The Corner


Joe Biden Drifts to Wherever the Center of the Democratic Party Is

Former Vice President Joe Biden speaks at the Democratic presidential candidates debate in Detroit, Mich., July 31, 2019. (Lucas Jackson/Reuters)

McClatchy News Service takes a deep look at the policy proposals of Joe Biden and concludes, “From health care to climate change to criminal justice, Biden has proposed ideas more ambitious and liberal than policies supported by Hillary Clinton in the 2016 campaign.” They accurately observe, “Biden is labeled a moderate. But his agenda is far more liberal than Hillary Clinton’s.”

(This, of course, assumes Biden has bothered to read his own policy platform.)

Those of us who reviewed the former vice president’s lengthy career way back at the beginning of this cycle noticed that Biden never really stood near the middle of the ideological spectrum; he stood near the middle of the Democratic party. Biden’s allegedly “conservative” positions were simply popular ones that had been adopted by many Democrats. When Biden was boasting about how tough his crime bill was, everybody on both sides of the aisle wanted to be seen as tough on crime.
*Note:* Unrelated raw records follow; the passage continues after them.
/-- The scan has gone from `s` to `t`: the phase, the count and the position have not fallen, each counted frame
took at least 96 bytes, and an ended scan is as it was. -/
structure Progress (s t : State) : Prop where
  phase_le : s.phase.code.toNat ≤ t.phase.code.toNat
  count_le : s.count.toNat ≤ t.count.toNat
  taken : s.pos + 96 * (t.count.toNat - s.count.toNat) ≤ t.pos
  ended : s.phase.isTerminal = true → blockState t = blockState s

theorem Progress.trans {s t u : State} (hst : Progress s t) (htu : Progress t u) : Progress s u where
  phase_le := hst.phase_le.trans htu.phase_le
  count_le := hst.count_le.trans htu.count_le
  taken := by
    have h1 := hst.count_le
    have h2 := htu.count_le
    have h3 := hst.taken
    have h4 := htu.taken
    omega
  ended hs := by
    have hb := hst.ended hs
    have hp : t.phase = s.phase := (congrArg State.phase hb :)
    exact (htu.ended (hp ▸ hs)).trans hb

/-- States equal but for the model's own fields (logs 1, 2, 4). -/
theorem Progress.of_blockState_eq {s t : State} (h : blockState t = blockState s) : Progress s t := by
  have hp : t.phase = s.phase := (congrArg State.phase h :)
  have hc : t.count = s.count := (congrArg State.count h :)
  have hpos : t.pos = s.pos := (congrArg State.pos h :)
  exact ⟨by rw [hp], by rw [hc], by simp [hc, hpos], fun _ => h⟩

theorem Progress.refl (s : State) : Progress s s := .of_blockState_eq rfl

theorem progress_withResult (r : OpResult) (s : State) : Progress s (withResult r s) := .of_blockState_eq rfl

theorem progress_feed (c : List Byte) {s : State} (hr : s.phase.isTerminal = false) :
    Progress s (feed c s) where
  phase_le := le_rfl
  count_le := le_rfl
  taken := by simp
  ended hs := by simp [hr] at hs

theorem three_le_code {p : Phase} (hp : p.isTerminal = true) : 3 ≤ p.code.toNat := by
  cases p <;> simp_all [Phase.isTerminal, Phase.code]

theorem progress_terminate {p : Phase} (o : ScanResult) {s : State} (hp : p.isTerminal = true)
    (hr : s.phase.isTerminal = false) : Progress s (terminate p o s) where
  phase_le := (code_le_three hr).trans (three_le_code hp)
  count_le := le_rfl
  taken := by simp
  ended hs := by simp [hr] at hs

theorem count_add_one_toNat {c : BitVec 32} (h : c ≠ 0xFFFFFFFF#32) : (c + 1).toNat = c.toNat + 1 := by
  have hlast := mt count_eq_last_iff.2 h
  have hlt := c.isLt
  rw [count_add_one, BitVec.toNat_ofNat, Nat.mod_eq_of_lt (by omega)]

/-! ## Steps -/

theorem progress_of_moved {s t : State} (h : stepOfPhase s = .next (.moved t)) : Progress s t := by
  obtain ⟨n, ph, cm, ct, -, rfl, -, hr, -, hm⟩ := stepOfPhase_moved h
  have hrun : ¬ s.phase.isTerminal = true := by simp [hr]
  rcases hm with ⟨hlt, rfl⟩ | ⟨hp, rfl, h96, hlast, rfl⟩
  · exact ⟨hlt.le, le_rfl, by simp, fun hs => absurd hs hrun⟩
  · have hc := count_add_one_toNat hlast
    exact ⟨by rw [hp], by simp only [hc]; omega, by simp only [hc]; omega, fun hs => absurd hs hrun⟩

theorem progress_of_ended {s t : State} (h : stepOfPhase s = .next (.ended t)) : Progress s t := by
  rcases stepOfPhase_ended h with ⟨hp, rfl⟩ | ⟨hp, rfl⟩
  · exact progress_terminate _ rfl (by rw [hp]; rfl)
  · exact progress_terminate _ rfl (by rw [hp]; rfl)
In his 2007 memoir Promises to Keep, Biden described his own ideology at the start of his career:

The reporters were sure I was a liberal. Senators such as Hubert Humphrey and Ed Muskie thought I’d be with them in every liberal cause. But the voters who had been paying attention in Delaware in 1972 knew I wasn’t going to be an ideologue. I’d run with George McGovern on tax fairness and protecting the environment and ending the bloodletting in Vietnam. I didn’t see the war as a moral issue but as a stupid waste of lives and money based on a faulty premise. And I made it clear that I honored the goals of Roosevelt’s New Deal and Truman’s Fair Deal and Johnson’s Great Society, but I also made it clear that I didn’t intend to be a rubber stamp on programs that no longer worked.

I’d also run away from a lot of the McGovern wing. I was skeptical about busing as a plausible solution to de facto segregation in the schools, and I would occasionally get an earful from young Democrats who didn’t like my opposition to legalization of marijuana and amnesty for draft dodgers. How many people were really affected by that?

The Washington Post reviewed Biden’s Senate years and found that “over the course of his Senate career, Biden was generally at or about the 25 most liberal members of the Senate, according to Voteview’s scale . . . Among Senate Democrats, Biden generally was found right in the middle of the pack, as Voteview analyzed the votes.” Biden’s lifetime rating from the American Conservative Union is 12.67 out of a possible 100. For a guy who keeps getting called a centrist, that’s not really all that centrist!

So no, Joe Biden is not Bernie Sanders. But if you’re worried about the Democrats being too far to the left for your tastes, it’s fair to wonder how much a President Biden would stand up to his own party or veto legislation that Democratic majorities would send to him. Biden disagrees with the left wing of his party here and there, but he doesn’t believe he was put on this earth to be a bulwark against them.

As the primary is already demonstrating, when push comes to shove, Biden will change his position to please progressives — suddenly opposing the Hyde Amendment, declaring he regrets supporting the Anti-Drug Abuse Act of 1988, and now opposing capital punishment. As the Democratic party as a whole moves to the left, Biden will move to the left with it.